Hi Mumsnet, I'm an expectant father and find myself here looking for opinions from pregnant ladies. Sounds weird... anyway, I'll be as straight as I can be regarding the situation.

My wife and I just had an argument where she was saying she feels alone in this pregnancy. She feels she always has to ask me questions and raise topics about baby whereas I don't talk too much. She is right about that, that's exactly the situation. I've told her I'm excited and apprehensive about fatherhood, both at the same time. She says she doesn't feel that I'm excited. Again, I understand that, because I don't really show it to her. I have been to the first midwife appt. (she's 15 weeks now) and the first scan and both were really amazing and fun for both of us - I'm pretty sure I made that obvious because we did talk quite a bit after both. Especially after the scan, my smile was ear to ear after seeing for myself our bundle of joy gringringrin.

Tonight though, after this argument, she left the room, and then after 5 minutes she came back in and told me she doesn't want me to be at any more midwife meetings or scans. Obviously she has said this because of how she feels. I was (still am) really upset by this and I'm afraid to say I told her I thought it was disgusting to use our unborn child against me and that she's crossed a boundary I never, ever imagined a mother of my child would cross. Obviously these aren't nice things for me to say, but I can't say I didn't mean it, because I did sad.

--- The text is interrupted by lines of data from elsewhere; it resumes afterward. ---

-- ==== Sys2Proof/Machine/Home.lean ====
section
/-! DEFINITION. The coherence home (07, 08): directory forms, checks at RES, tickets and the retry tracker, transactions,
snoop answers, directory evictions and the closing of transactions. -/
namespace Sys2Proof.Machine

/-! ## Directory forms (R167 to R169) -/

/-- Insert into an ascending list. -/
def insNat (n : Nat) : List Nat → List Nat
  | [] => [n]
  | m :: l => if n ≤ m then n :: m :: l else m :: insNat n l

/-- Ascending order. -/
def sortNat (l : List Nat) : List Nat := l.foldr insNat []

/-- The entry records an owner. -/
def dOwned (e : BitVec 128) : Bool := dBase e == 2 || dBase e == 3

/-- Agents that the entry may record as sharers, in ascending order (R168). -/
def dSharers (agents : Nat) (e : BitVec 128) : List Nat :=
  if dBase e == 1 || dBase e == 3 then
    if dOvf e then (List.range agents).filter fun a => bitAt (dGroups e) (a / 32) else sortNat (dPtrs e)
  else []

/-- The agent is recorded as a sharer, or covered by GROUPS (R168). -/
def dCovers (e : BitVec 128) (a : Nat) : Bool :=
  (dBase e == 1 || dBase e == 3) && a < 1024 && if dOvf e then bitAt (dGroups e) (a / 32) else (dPtrs e).contains a

/-- Remove the owner (R177, R182): EM becomes I, O becomes S or SB with the sharers, or I if none. -/
def dDropOwner (e : BitVec 128) : BitVec 128 :=
  if dBase e == 3 then
    if dOvf e then dirVec (dTag e) 1 0 (dGroups e)
    else match dPtrs e with
      | [] => dirPtr (dTag e) 0 0 []
      | ps => dirPtr (dTag e) 1 0 ps
  else if dBase e == 2 then dirPtr (dTag e) 0 0 []
  else e

/-- Clear the pointer of an agent (R177, R182); vector form stays as it is. -/
def dDropSharer (e : BitVec 128) (a : Nat) : BitVec 128 :=
  if dOvf e || !(dPtrs e).contains a then e
  else
    let ps := (dPtrs e).filter (· != a)
    if dBase e == 3 then dirPtr (dTag e) 3 (dOwner e) ps
    else match ps with
      | [] => dirPtr (dTag e) 0 0 []
      | _ => dirPtr (dTag e) 1 0 ps

/-- Add a sharer (R169). -/
def dAddSharer (e : BitVec 128) (a : Nat) : BitVec 128 :=
  let st := if dBase e == 3 then 3 else 1
  let own := if dBase e == 3 then dOwner e else 0
  if dOvf e then dirVec (dTag e) st own (dGroups e ||| (1#32 <<< (a / 32)))
  else
    let ps := dPtrs e
    if ps.contains a then e
    else if ps.length < 4 then dirPtr (dTag e) st own (ps ++ [a])
    else dirVec (dTag e) st own ((ps ++ [a]).foldl (fun g b => g ||| (1#32 <<< (b / 32))) 0)

/-- Owner alone in EM (R167). -/
def dEM (e : BitVec 128) (a : Nat) : BitVec 128 := dirPtr (dTag e) 2 a []

/-- Every recorded holder, the owner first, then ascending, without the requester and without repeats (R174 to R176). -/
def dHolders (agents : Nat) (e : BitVec 128) (skip : Option Nat) : List Nat :=
  let own := if dOwned e then [dOwner e] else []
  (own ++ (dSharers agents e).filter fun a => !own.contains a).filter fun a => skip != some a

/-- Snoops that the eviction of an entry sends (R194). -/
def dCost (agents : Nat) (e : BitVec 128) : Nat :=
  match dBase e with
  | 1 => if dOvf e then (dSharers agents e).length else (dPtrs e).length
  | 2 => 1
  | 3 => 1 + if dOvf e then (dSharers agents e).length else (dPtrs e).length
  | _ => 0

/-! ## Granted state and next form (R182, R183) -/

/-- An Upgrade that is answered with COMP: from a recorded sharer, or from the owner in O form (R182). -/
def Txn.upgradeComp (t : Txn) : Bool :=
  let r := t.r.src.toNat
  let e := t.base
  if dOwned e && dOwner e == r then dBase e == 3 else dCovers e r

/-- The state granted and the next form, from the form at RES and the owner's answer (R182, R183). ReadUnique from the recorded owner
itself takes E from the home's copy (log 109). -/
def Txn.resolve (t : Txn) : BitVec 3 × BitVec 128 :=
  let e := t.base
  let r := t.r.src.toNat
  let shared (e : BitVec 128) : BitVec 3 × BitVec 128 :=
    if dBase e == 0 then (2, dEM e r) else (1, dAddSharer e r)
  match t.kind with
  | .req =>
    match kindOf t.r.op with
    | some .readShared =>
      match t.ownerAns with
      | some (st, _) =>
        if st == 1 then (1, dAddSharer (dAddSharer (dDropOwner e) (dOwner e)) r)
        else if st == 4 then (1, dAddSharer (if dBase e == 3 then e else dirPtr (dTag e) 3 (dOwner e) []) r)
        else shared (dDropOwner e)
      | none => shared e
    | some .readOnce =>
      match t.ownerAns with
      | some (st, _) =>
        if st == 1 then (0, dAddSharer (dDropOwner e) (dOwner e))
        else if st == 4 then (0, if dBase e == 3 then e else dirPtr (dTag e) 3 (dOwner e) [])
        else (0, dDropOwner e)
      | none => (0, e)
    | some .readUnique => (if t.fwdData.isSome then 3 else 2, dEM e r)
    | some .upgrade =>
      if t.upgradeComp then (if dBase e == 3 then 3 else 2, dEM e r)
      else (if t.fwdData.isSome then 3 else 2, dEM e r)
    | some .writeBack => (0, dDropOwner e)
    | some .evictClean =>
      (0, if dBase e == 2 && dOwner e == r then dDropOwner e else dDropSharer e r)
    | _ => (0, dirPtr (dTag e) 0 0 [])
  | _ => (0, dirPtr (dTag e) 0 0 [])

/-! ## Tickets and the retry tracker (R190 to R193) -/

/-- The request of a tracker entry or ticket. -/
def Track.is (k : Track) (src txn : BitVec 12) (line : Nat) : Bool := k.src == src && k.txn == txn && k.line == line
def Ticket.is (k : Ticket) (src txn : BitVec 12) (line : Nat) : Bool := k.src == src && k.txn == txn && k.line == line

/-- The head ticket belongs to another request than this one. -/
def Sw.otherHead (s : Sw) (r : Req) (line : Nat) : Option Ticket :=
  match s.home.tickets with
  | k :: _ => if k.is r.src r.txn line then none else some k
  | [] => none

/-- Remove the first ticket that satisfies `f`; a new head starts its four frames (R193). -/
def Sw.dropTicket (s : Sw) (f : Ticket → Bool) : Sw :=
  s.onHome fun h =>
    let l := dropFirst f h.tickets
    { h with tickets := l, headFrame := if l.head? == h.tickets.head? then h.headFrame else s.fr.frameNo }

/-- A refusal under R187 enters the retry tracker, and may issue a ticket (R190, R191). -/
def Sw.track (s : Sw) (r : Req) (line : Nat) (status : BitVec 8) : Sw :=
  let f := s.fr.frameNo
  let ticket (s : Sw) : Sw :=
    if s.home.tickets.length < 16 && !(s.home.tickets.any fun k => k.is r.src r.txn line) then
      s.onHome fun h => { h with
        tickets := h.tickets ++ [⟨r.src, r.txn, line, status⟩]
        headFrame := if h.tickets.isEmpty then f else h.headFrame }
    else s
  match s.home.tracker.find? fun k => k.is r.src r.txn line with
  | some k =>
    let n := min 4 (k.count + 1)
    let s := s.onHome fun h => { h with
      tracker := updFirst (fun k => k.is r.src r.txn line) (fun k => { k with count := n, status := status, lastFrame := f }) h.tracker }
    if n == 4 then ticket s else s
  | none =>
    match firstBelow 128 fun i => !(s.home.tracker.any fun k => k.slot == i) with
    | some i => s.onHome fun h => { h with tracker := h.tracker ++ [⟨i, r.src, r.txn, line, status, 1, f⟩] }
    | none => s.count 2 6 1 (some r.who)

/-- A request passes RES: its tracker entry and its ticket go (R190, R193). -/
def Sw.untrack (s : Sw) (r : Req) (line : Nat) : Sw :=
  let s := s.onHome fun h => { h with tracker := dropFirst (fun k => k.is r.src r.txn line) h.tracker }
  s.dropTicket fun k => k.is r.src r.txn line

/-! ## Transactions -/

/-- Update one transaction. -/
def Sw.onTxn (s : Sw) (idx : Nat) (f : Txn → Txn) : Sw :=
  s.onHome fun h => { h with txns := updFirst (fun t => t.idx == idx) f h.txns }

/-- One transaction. -/
def Sw.txn (s : Sw) (idx : Nat) : Option Txn := s.home.txns.find? fun t => t.idx == idx

/-- Store a transaction, if it has a table entry. -/
def Sw.putTxn (s : Sw) (t : Txn) : Sw := s.onTxn t.idx fun _ => t

/-- The snoops of a transaction are all answered. -/
def Txn.quiet (t : Txn) : Bool := t.toSnoop.isEmpty && t.await.isEmpty

/-- A transaction needs the home's data if no agent sends it (R182). -/
def Txn.wantsHome (t : Txn) : Bool :=
  t.kind == .req && t.fwdData.isNone && match kindOf t.r.op with
    | some .readUnique => true
    | some .upgrade => !t.upgradeComp
    | some .writePart => true
    | some (.atomic _ _) => !t.aborted
    | _ => false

I don't know what to do about this, the issue is so important to us both, but I feel very hurt and as much as I want to forget what she said, I worry about the future. I worry how we will be as parents now.

I'm a very proud person, and that doesn't help me when it comes to showing compassion and forgiveness. Can you give me some advice...

Misnomer Fri 17-Jun-16 23:12:26

Ok, to give you some perspective, when I was pregnant with my first child I once cried real tears at the checkout in the co-op because I'd gone to buy houmous - just normal houmous - and they only had caramelised onion houmous and I was buying it, even though I didn't like it, because I was craving the proper stuff and it was as close as I could get. Real tears.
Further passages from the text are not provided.